陈默穿着黑色皮夹克,脖子上围着那条黑色毛线围巾。他的皮鞋踩在泥潭里,发出令人心悸的脚步声。
他手里,端着一把擦得锃亮、黑洞洞的五六式双管猎枪!
在这个枪支还未全面收缴的年代,这把用来打野猪的重火力,代表着绝对的武力镇压!
陈默走到车头前,没有说一句废话。
他单手举起猎枪,枪口朝向天空。
“轰!”
一声震耳欲聋的枪响,直接撕裂了寂静的夜空!枪口喷吐出半米长的橘红色火焰!巨大的后坐力没有让陈默的手臂产生哪怕一丝晃动。
回音在山谷间激**!几只夜鸟惊恐地飞向夜空。
路霸群中爆发出一阵惨叫。两个胆小的喽啰直接吓得扔掉了手里的铁管,双腿一软跪在了泥水里,裆部渗出黄色的**。

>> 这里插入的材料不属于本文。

-- ==== Sys2Proof/Laws/State.lean ====
section
/-! SUPPORT. What each update of the state leaves alone, one lemma per field and update, and what it makes of the part it changes. -/

namespace Sys2Proof.Machine

/-! ## modSlot -/

@[simp] theorem State.modSlot_cur (k : Nat) (f : Slot → Slot) (s : State) : (s.modSlot k f).cur = s.cur := rfl
@[simp] theorem State.modSlot_focus (k : Nat) (f : Slot → Slot) (s : State) : (s.modSlot k f).focus = s.focus := rfl
@[simp] theorem State.modSlot_agenda (k : Nat) (f : Slot → Slot) (s : State) : (s.modSlot k f).agenda = s.agenda := rfl
@[simp] theorem State.modSlot_work (k : Nat) (f : Slot → Slot) (s : State) : (s.modSlot k f).work = s.work := rfl
@[simp] theorem State.modSlot_todo (k : Nat) (f : Slot → Slot) (s : State) : (s.modSlot k f).todo = s.todo := rfl
@[simp] theorem State.modSlot_rank (k : Nat) (f : Slot → Slot) (s : State) : (s.modSlot k f).rank = s.rank := rfl
@[simp] theorem State.modSlot_arg (k : Nat) (f : Slot → Slot) (s : State) : (s.modSlot k f).arg = s.arg := rfl
@[simp] theorem State.modSlot_deferred (k : Nat) (f : Slot → Slot) (s : State) : (s.modSlot k f).deferred = s.deferred := rfl
@[simp] theorem State.modSlot_fresh (k : Nat) (f : Slot → Slot) (s : State) : (s.modSlot k f).fresh = s.fresh := rfl
@[simp] theorem State.modSlot_cycle (k : Nat) (f : Slot → Slot) (s : State) : (s.modSlot k f).cycle = s.cycle := rfl
@[simp] theorem State.modSlot_time (k : Nat) (f : Slot → Slot) (s : State) : (s.modSlot k f).time = s.time := rfl
@[simp] theorem State.modSlot_halted (k : Nat) (f : Slot → Slot) (s : State) : (s.modSlot k f).halted = s.halted := rfl
@[simp] theorem State.modSlot_cores (k : Nat) (f : Slot → Slot) (s : State) : (s.modSlot k f).cores = s.cores := rfl
@[simp] theorem State.modSlot_clusters (k : Nat) (f : Slot → Slot) (s : State) : (s.modSlot k f).clusters = s.clusters := rfl
@[simp] theorem State.modSlot_sectors (k : Nat) (f : Slot → Slot) (s : State) : (s.modSlot k f).sectors = s.sectors := rfl
@[simp] theorem State.modSlot_monitors (k : Nat) (f : Slot → Slot) (s : State) : (s.modSlot k f).monitors = s.monitors := rfl
@[simp] theorem State.modSlot_parts (k : Nat) (f : Slot → Slot) (s : State) : (s.modSlot k f).parts = s.parts := rfl
@[simp] theorem State.modSlot_launch (k : Nat) (f : Slot → Slot) (s : State) : (s.modSlot k f).launch = s.launch := rfl
@[simp] theorem State.modSlot_fabric (k : Nat) (f : Slot → Slot) (s : State) : (s.modSlot k f).fabric = s.fabric := rfl
@[simp] theorem State.modSlot_chip (k : Nat) (f : Slot → Slot) (s : State) : (s.modSlot k f).chip = s.chip := rfl
@[simp] theorem State.modSlot_mem (k : Nat) (f : Slot → Slot) (s : State) : (s.modSlot k f).mem = s.mem := rfl
@[simp] theorem State.modSlot_full (k : Nat) (f : Slot → Slot) (s : State) : (s.modSlot k f).full = s.full := rfl
@[simp] theorem State.modSlot_poison (k : Nat) (f : Slot → Slot) (s : State) : (s.modSlot k f).poison = s.poison := rfl
@[simp] theorem State.modSlot_fills (k : Nat) (f : Slot → Slot) (s : State) : (s.modSlot k f).fills = s.fills := rfl
@[simp] theorem State.modSlot_l2 (k : Nat) (f : Slot → Slot) (s : State) : (s.modSlot k f).l2 = s.l2 := rfl
@[simp] theorem State.modSlot_errors (k : Nat) (f : Slot → Slot) (s : State) : (s.modSlot k f).errors = s.errors := rfl
@[simp] theorem State.modSlot_written (k : Nat) (f : Slot → Slot) (s : State) : (s.modSlot k f).written = s.written := rfl
@[simp] theorem State.modSlot_net (k : Nat) (f : Slot → Slot) (s : State) : (s.modSlot k f).net = s.net := rfl
@[simp] theorem State.modSlot_netOut (k : Nat) (f : Slot → Slot) (s : State) : (s.modSlot k f).netOut = s.netOut := rfl
@[simp] theorem State.modSlot_shoots (k : Nat) (f : Slot → Slot) (s : State) : (s.modSlot k f).shoots = s.shoots := rfl
@[simp] theorem State.modSlot_saved (k : Nat) (f : Slot → Slot) (s : State) : (s.modSlot k f).saved = s.saved := rfl
@[simp] theorem State.modSlot_saves (k : Nat) (f : Slot → Slot) (s : State) : (s.modSlot k f).saves = s.saves := rfl
@[simp] theorem State.modSlot_records (k : Nat) (f : Slot → Slot) (s : State) : (s.modSlot k f).records = s.records := rfl
@[simp] theorem State.modSlot_serial (k : Nat) (f : Slot → Slot) (s : State) : (s.modSlot k f).serial = s.serial := rfl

独眼龙咽了一口唾沫,强行压下心头的恐惧,握紧手里的开山刀,色厉内荏地吼道:“兄弟!哪条道上的?我们只求财,不伤命!这货咱们对半分……”
“对半分?”
陈默嘴角勾起一抹残忍的弧度。
他猛地上前一步,速度快如闪电!手中的猎枪枪管犹如一根铁棍,带着呼啸的风声,狠狠砸在独眼龙握刀的右手上!
“咔嚓!”
指骨断裂的脆响!独眼龙惨叫一声,开山刀脱手飞出,落入悬崖!
没等独眼龙后退,陈默左手一把揪住他的衣领,将他整个人犹如破布袋一般提了起来,右膝猛地抬起,重重撞在独眼龙的腹部!
“哇!”独眼龙吐出一口混合着胃酸的鲜血,整个人像虾米一样蜷缩起来。
陈默将枪管直接抵在独眼龙的脑门上。刚开过枪的枪管滚烫无比,直接烫得独眼龙额头的皮肤发出“嗞嗞”的烤肉声,冒出一缕青烟!
“啊啊啊啊!”独眼龙发出杀猪般的惨嚎。
“我兄弟的血,流在哪个位置?”陈默的声音,比这场暴雨还要冰冷。
周围的十几个路霸,看着老大被一招秒杀,面对周围三十把闪烁着寒光的三棱刮刀,所有人的心理防线彻底崩溃,“扑通扑通”全部跪倒在泥水里,疯狂磕头求饶。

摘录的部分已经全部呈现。